Verify that IBM InfoSphere BigInsights is installed and configured properly. Ensure that the BigInsights administrator user ID and group ID are the same on all nodes in the cluster. BigInsights must be installed with the following components:
- Jaql
- BigInsights orchestrator
- BigIndex
- Hadoop
In addition, a shared POSIX file system is required.

For IBM InfoSphere BigInsights prerequisites information and installation procedures, see the IBM InfoSphere BigInsights Information Center.
Install IBM Content Analytics with Enterprise Search according to the following guidelines.

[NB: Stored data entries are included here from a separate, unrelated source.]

-- ==== Sys2Proof/Certificates/Slice0/Obligations.lean ====
section
/-! DEFINITION. The statements about the machine that are given to the provers, one definition each, from the numbered rules of
the spec. Words of 32 and 64 bits are written with BitVec's own operations wherever a rule gives a formula, so that a statement
does not repeat the meaning it speaks of. -/

open Sys2Proof Sys2Proof.Machine

/-! ## Integer instructions (04_integer_bit.md) -/

/-- R88: adds, multiplies, minima, maxima and the saturating add, on the A pipe. R89: division and remainder on the M pipe,
lat unchanged; a zero divisor gives all ones and the dividend, and A = B * NDIV + NREM holds modulo 2^32 for every operand
pair. What a g register takes from several enabled threads, the value of the highest, is the model's choice (log entry 77,
DESIGN CHOICE). -/
def Obligations.IntegerArithmeticCompletes : Prop :=
  (∀ d a b : BitVec 8,
    LaneComputes true (.iadd d a b) (fun o => (o.wa + o.wb).toNat) ∧
    LaneComputes true (.isub d a b) (fun o => (o.wa - o.wb).toNat) ∧
    LaneComputes true (.iadd64 d a b) (fun o => (o.xa + o.xb).toNat) ∧
    LaneComputes true (.isub64 d a b) (fun o => (o.xa - o.xb).toNat) ∧
    LaneComputes true (.imul d a b) (fun o => (o.wa * o.wb).toNat) ∧
    LaneComputes true (.imulhi d a b)
      (fun o => ((o.wa.signExtend 64 * o.wb.signExtend 64).extractLsb' 32 32).toNat) ∧
    LaneComputes true (.nmulhi d a b)
      (fun o => ((o.wa.setWidth 64 * o.wb.setWidth 64).extractLsb' 32 32).toNat) ∧
    LaneComputes true (.imad d a b) (fun o => (o.wa * o.wb + o.wc).toNat) ∧
    LaneComputes true (.nmad64 d a b) (fun o => (o.wa.setWidth 64 * o.wb.setWidth 64 + o.xc).toNat) ∧
    LaneComputes true (.imin d a b) (fun o => (if o.wa.sle o.wb then o.wa else o.wb).toNat) ∧
    LaneComputes true (.imax d a b) (fun o => (if o.wb.sle o.wa then o.wa else o.wb).toNat) ∧
    LaneComputes true (.nmin d a b) (fun o => (if o.wa ≤ o.wb then o.wa else o.wb).toNat) ∧
    LaneComputes true (.nmax d a b) (fun o => (if o.wb ≤ o.wa then o.wa else o.wb).toNat) ∧
    LaneComputes true (.iadds d a b)
      (fun o => (BitVec.ofInt 32 (max (-2147483648) (min 2147483647 (o.wa.toInt + o.wb.toInt)))).toNat)) ∧
  ((∀ d a b : BitVec 8,
      LaneComputes false (.ndiv d a b) (fun o => if o.wb = 0#32 then 0xFFFFFFFF else (o.wa / o.wb).toNat) ∧
      LaneComputes false (.nrem d a b) (fun o => if o.wb = 0#32 then o.wa.toNat else (o.wa % o.wb).toNat)) ∧
    ∀ o : Opnds, o.a < 2 ^ 32 → o.b < 2 ^ 32 →
      o.wa = o.wb * BitVec.ofNat 32 (ndivVal o) + BitVec.ofNat 32 (nremVal o))

/-- R90 to R92: logic, shifts by the whole of B, rotate, funnel shift and the bit counts. What a g register takes from several
enabled threads, the value of the highest, is the model's choice (log entry 77, DESIGN CHOICE). -/
def Obligations.LogicAndShiftsComplete : Prop := ∀ d a b : BitVec 8,
  LaneComputes true (.and d a b) (fun o => (o.wa &&& o.wb).toNat) ∧
  LaneComputes true (.or d a b) (fun o => (o.wa ||| o.wb).toNat) ∧
  LaneComputes true (.xor d a b) (fun o => (o.wa ^^^ o.wb).toNat) ∧
  LaneComputes true (.andn d a b) (fun o => (o.wa &&& ~~~o.wb).toNat) ∧
  LaneComputes true (.shl d a b) (fun o => (o.wa <<< o.wb.toNat).toNat) ∧
  LaneComputes true (.shr d a b) (fun o => (o.wa >>> o.wb.toNat).toNat) ∧
  LaneComputes true (.sra d a b) (fun o => (o.wa.sshiftRight o.wb.toNat).toNat) ∧
  LaneComputes true (.rotl d a b) (fun o => (o.wa.rotateLeft (o.wb.toNat % 32)).toNat) ∧
  LaneComputes true (.funsh d a b) (fun o => (((o.wb ++ o.wa) >>> (o.wc.toNat % 64)).extractLsb' 0 32).toNat) ∧
  LaneComputes true (.popc d a b) (fun o => ((List.range 32).filter fun i => o.wa.getLsbD i).length) ∧
  LaneComputes true (.clz d a b) (fun o => ((List.range 32).takeWhile fun i => !o.wa.getLsbD (31 - i)).length) ∧
  LaneComputes true (.brev d a b) (fun o => bitsWhere 32 fun i => o.wa.getLsbD (31 - i))

/-- R94 to R97: fields, deposit, extract, permute and bit-matrix multiply, bit by bit. What a g register takes from several
enabled threads, the value of the highest, is the model's choice (log entry 77, DESIGN CHOICE). -/
def Obligations.BitFieldsAndMatricesComplete : Prop := ∀ d a b : BitVec 8,
  LaneComputes true (.bfx d a b) (fun o =>
    let pos := (o.wb.extractLsb' 0 8).toNat
    let n := fieldBits o.wb
    bitsWhere 32 fun i => if i < n then o.wa.getLsbD (pos + i) else o.wb.getLsbD 16 && 0 < n && o.wa.getLsbD (pos + n - 1)) ∧
  LaneComputes true (.bfi d a b) (fun o =>
    let pos := (o.wc.extractLsb' 0 8).toNat
    let n := fieldBits o.wc
    bitsWhere 32 fun i => if pos ≤ i && i < pos + n then o.wb.getLsbD (i - pos) else o.wa.getLsbD i) ∧
  LaneComputes true (.bdep d a b) (fun o =>
    bitsWhere 64 fun i => o.xb.getLsbD i && o.xa.getLsbD ((onesOf o.xb).filter (· < i)).length) ∧
  LaneComputes true (.bext d a b) (fun o =>
    bitsWhere 64 fun k => ((onesOf o.xb)[k]?).any fun i => o.xa.getLsbD i) ∧
  LaneComputes false (.bmm8 d a b) (fun o =>
    bitsWhere 64 fun n =>
      (((List.range 8).filter fun k => o.xa.getLsbD (8 * (n / 8) + k) && o.xb.getLsbD (8 * k + n % 8)).length % 2 == 1)) ∧
  (∀ s cx, Runs s (.bperm d a b) cx → ∀ n, cx.breg = .w n → n ≤ 148 → n % 4 = 0 →
    let x := fun k => bitsWhere 64 fun i =>
      (cx.operands s k).xa.getLsbD (((List.range 6).map fun j =>
        if ((cx.party.w.getD (n + (6 * i + j) / 32) 0#32).getLsbD ((6 * i + j) % 32)) then 2 ^ j else 0).sum)
    exec (.bperm d a b) s = .next (cx.goes s (cx.takes x) fun k t =>
      if cx.enabled k then (cx.gives false (x k) t).jump cx.npc else cx.masked false t))

/-- R98, R99, R101: compares, select, the immediates and the counter-based random number. What a g register takes from several
enabled threads, the value of the highest, is the model's choice (log entry 77, DESIGN CHOICE). -/
def Obligations.ComparesSelectAndImmediatesComplete : Prop :=
  (∀ d a b : BitVec 8,
    LaneComputes true (.ieq d a b) (fun o => if o.wa = o.wb then 1 else 0) ∧
    LaneComputes true (.ine d a b) (fun o => if o.wa = o.wb then 0 else 1) ∧
    LaneComputes true (.ilt d a b) (fun o => if o.wa.toInt < o.wb.toInt then 1 else 0) ∧
    LaneComputes true (.ile d a b) (fun o => if o.wa.toInt ≤ o.wb.toInt then 1 else 0) ∧
    LaneComputes true (.nlt d a b) (fun o => if o.wa < o.wb then 1 else 0) ∧
    LaneComputes true (.nle d a b) (fun o => if o.wa ≤ o.wb then 1 else 0) ∧
    LaneComputes true (.sel d a b) (fun o => if o.wc = 0#32 then o.wb.toNat else o.wa.toNat) ∧
    LaneComputes false (.rndc d a b) (fun o => rndc o.xa.toNat o.xb.toNat)) ∧
  ∀ (d : BitVec 8) (imm : BitVec 16),
    LaneComputes true (.li d imm) (fun _ => (imm.signExtend 32).toNat) ∧
    LaneComputes true (.lih d imm) (fun o => (imm ++ o.wd.extractLsb' 0 16).toNat)

/-- R104: the uniform forms compute as the lane forms of the same name do, once for the group, and never write lat. -/
def Obligations.UniformIntegersComplete : Prop :=
  (∀ d a b : BitVec 8,
    UniComputes (.uadd d a b) (fun o => (o.wa + o.wb).toNat) ∧
    UniComputes (.usub d a b) (fun o => (o.wa - o.wb).toNat) ∧
    UniComputes (.uadd64 d a b) (fun o => (o.xa + o.xb).toNat) ∧
    UniComputes (.umul d a b) (fun o => (o.wa * o.wb).toNat) ∧
    UniComputes (.umad d a b) (fun o => (o.wa * o.wb + o.wd).toNat) ∧
    UniComputes (.uand d a b) (fun o => (o.wa &&& o.wb).toNat) ∧
    UniComputes (.uor d a b) (fun o => (o.wa ||| o.wb).toNat) ∧
    UniComputes (.uxor d a b) (fun o => (o.wa ^^^ o.wb).toNat) ∧
    UniComputes (.ushl d a b) (fun o => (o.wa <<< o.wb.toNat).toNat) ∧
    UniComputes (.ushr d a b) (fun o => (o.wa >>> o.wb.toNat).toNat) ∧
    UniComputes (.usra d a b) (fun o => (o.wa.sshiftRight o.wb.toNat).toNat) ∧
    UniComputes (.upopc d a b) (fun o => ((List.range 32).filter fun i => o.wa.getLsbD i).length) ∧
    UniComputes (.uclz d a b) (fun o => ((List.range 32).takeWhile fun i => !o.wa.getLsbD (31 - i)).length) ∧
    UniComputes (.ueq d a b) (fun o => if o.wa = o.wb then 1 else 0) ∧
    UniComputes (.une d a b) (fun o => if o.wa = o.wb then 0 else 1) ∧
    UniComputes (.ult d a b) (fun o => if o.wa.toInt < o.wb.toInt then 1 else 0) ∧
    UniComputes (.ule d a b) (fun o => if o.wa.toInt ≤ o.wb.toInt then 1 else 0) ∧
    UniComputes (.unlt d a b) (fun o => if o.wa < o.wb then 1 else 0) ∧
    UniComputes (.unle d a b) (fun o => if o.wa ≤ o.wb then 1 else 0) ∧
    UniComputes (.usel d a b) (fun o => if o.wd = 0#32 then o.wb.toNat else o.wa.toNat) ∧
    UniComputes (.umin d a b) (fun o => (if o.wa.sle o.wb then o.wa else o.wb).toNat) ∧
    UniComputes (.umax d a b) (fun o => (if o.wb.sle o.wa then o.wa else o.wb).toNat)) ∧
  ∀ (d : BitVec 8) (imm : BitVec 16),
    UniComputes (.uli d imm) (fun _ => (imm.signExtend 32).toNat) ∧
    UniComputes (.ulih d imm) (fun o => (imm ++ o.wd.extractLsb' 0 16).toNat)

/-! ## Floating point (02_number_formats.md, 05_float.md) -/

/-- R110, R111, R113, R118, R120: sums, products, fused multiply-adds, quotients, square roots, scaling and rounding to
integral, each rounded once, with the flags ORed into sr.fpcsr and one draw under SR. What a g register takes from several
enabled threads, the value of the highest, is the model's choice (log entry 77, DESIGN CHOICE). -/
def Obligations.FloatArithmeticCompletes : Prop := ∀ d a b : BitVec 8,
  FpCompletes true (.fadd d a b) (rounded (addOf .f32)) ∧
  FpCompletes true (.fsub d a b) (rounded (subOf .f32)) ∧
  FpCompletes true (.fmul d a b) (rounded (mulOf .f32)) ∧
  FpCompletes true (.ffma d a b) (rounded fun e o => fmaOf .f32 e 0 o.a o.b o.c) ∧
  FpCompletes true (.dadd d a b) (rounded (addOf .f64)) ∧
  FpCompletes true (.dsub d a b) (rounded (subOf .f64)) ∧
  FpCompletes true (.dmul d a b) (rounded (mulOf .f64)) ∧
  FpCompletes true (.dfma d a b) (rounded fun e o => fmaOf .f64 e 0 o.a o.b o.c) ∧
  FpCompletes true (.fdiv d a b) (rounded (divOf .f32)) ∧
  FpCompletes true (.ddiv d a b) (rounded (divOf .f64)) ∧
  FpCompletes true (.dsqrt d a b) (rounded (sqrtOf .f64)) ∧
  FpCompletes true (.fscale d a b) (rounded (scaleOf .f32)) ∧
  FpCompletes true (.dscale d a b) (rounded (scaleOf .f64)) ∧
  FpCompletes true (.frnd d a b) (rounded fun e o => integralOf .f32 e o.a) ∧
  FpCompletes true (.cvt d a b) (rounded fun e o => cvtOf b.toNat e o.a)

/-- R112, R114, R116, R117, R119, R124: packed multiply-adds, the special functions on the M pipe (lat unchanged), minima and
maxima, compares, classes and the slot conversion. An SFN result that R114 only bounds is a free value of the model held to
that bound (log entry 5, DESIGN CHOICE). -/
def Obligations.FloatComparesAndConversionsComplete : Prop := ∀ d a b : BitVec 8,
  FpCompletes true (.fmin d a b) (unrounded (minMaxOf .f32 false)) ∧
  FpCompletes true (.fmax d a b) (unrounded (minMaxOf .f32 true)) ∧
  FpCompletes true (.dmin d a b) (unrounded (minMaxOf .f64 false)) ∧
  FpCompletes true (.dmax d a b) (unrounded (minMaxOf .f64 true)) ∧
  FpCompletes true (.feq d a b) (unrounded (compareOf .f32 eqRel false false)) ∧
  FpCompletes true (.flt d a b) (unrounded (compareOf .f32 ltRel false true)) ∧
  FpCompletes true (.fle d a b) (unrounded (compareOf .f32 leRel false true)) ∧
  FpCompletes true (.funo d a b) (unrounded (compareOf .f32 noRel true false)) ∧
  FpCompletes true (.deq d a b) (unrounded (compareOf .f64 eqRel false false)) ∧
  FpCompletes true (.dlt d a b) (unrounded (compareOf .f64 ltRel false true)) ∧
  FpCompletes true (.dle d a b) (unrounded (compareOf .f64 leRel false true)) ∧
  FpCompletes true (.duno d a b) (unrounded (compareOf .f64 noRel true false)) ∧
  FpCompletes false (.sfn d a b) (unrounded fun fp o => sfnOf b.toNat fp o.a) ∧
  FpCompletes true (.pfmah d a b) (packedOp .f16) ∧
  FpCompletes true (.pfmab d a b) (packedOp .bf16) ∧
  FpCompletes true (.fclass d a b) (fun cx v o =>
    (classOf .f32 o.a + 2 ^ 16 * (match classPair v cx.areg with | some x => classOf .f64 x | none => 0), 0, 0)) ∧
  (∀ s cx, Runs s (.cvts d a b) cx →
    SlotFits cx b → (∀ k ∈ cx.tids, cx.invalid s (slotOp b) k = false) →
    exec (.cvts d a b) s = .next (cx.goes s (cx.takes fun k => (slotOp b cx (cx.view s.ref k) (cx.operands s k)).1)
      (cx.floats s true (slotOp b))))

- Install the master server on the same computer as the BigInsights management node.
- Install the data directory (ES_NODE_ROOT) on a shared file system, such as IBM General Parallel File System (GPFS™). If you install the data directory on Network File System (NFS), you must export it with the no_root_squash option for at least the master server. The shared file system must be mounted on all nodes of BigInsights. Ensure that the path to the shared file system is the same on all nodes. If you use NFS, ES_NODE_ROOT must be mounted with the exec and rw options.
- For the installation directory, specify a location on the local computer.
- Ensure that the same administrator ID is used for BigInsights and IBM Content Analytics with Enterprise Search.
Configure IBM Content Analytics with Enterprise Search to use the BigInsights server.
1. Verify that BigInsights is running To configure IBM Content Analytics with Enterprise Search to use a BigInsights server, the system must be able to connect to the BigInsights server.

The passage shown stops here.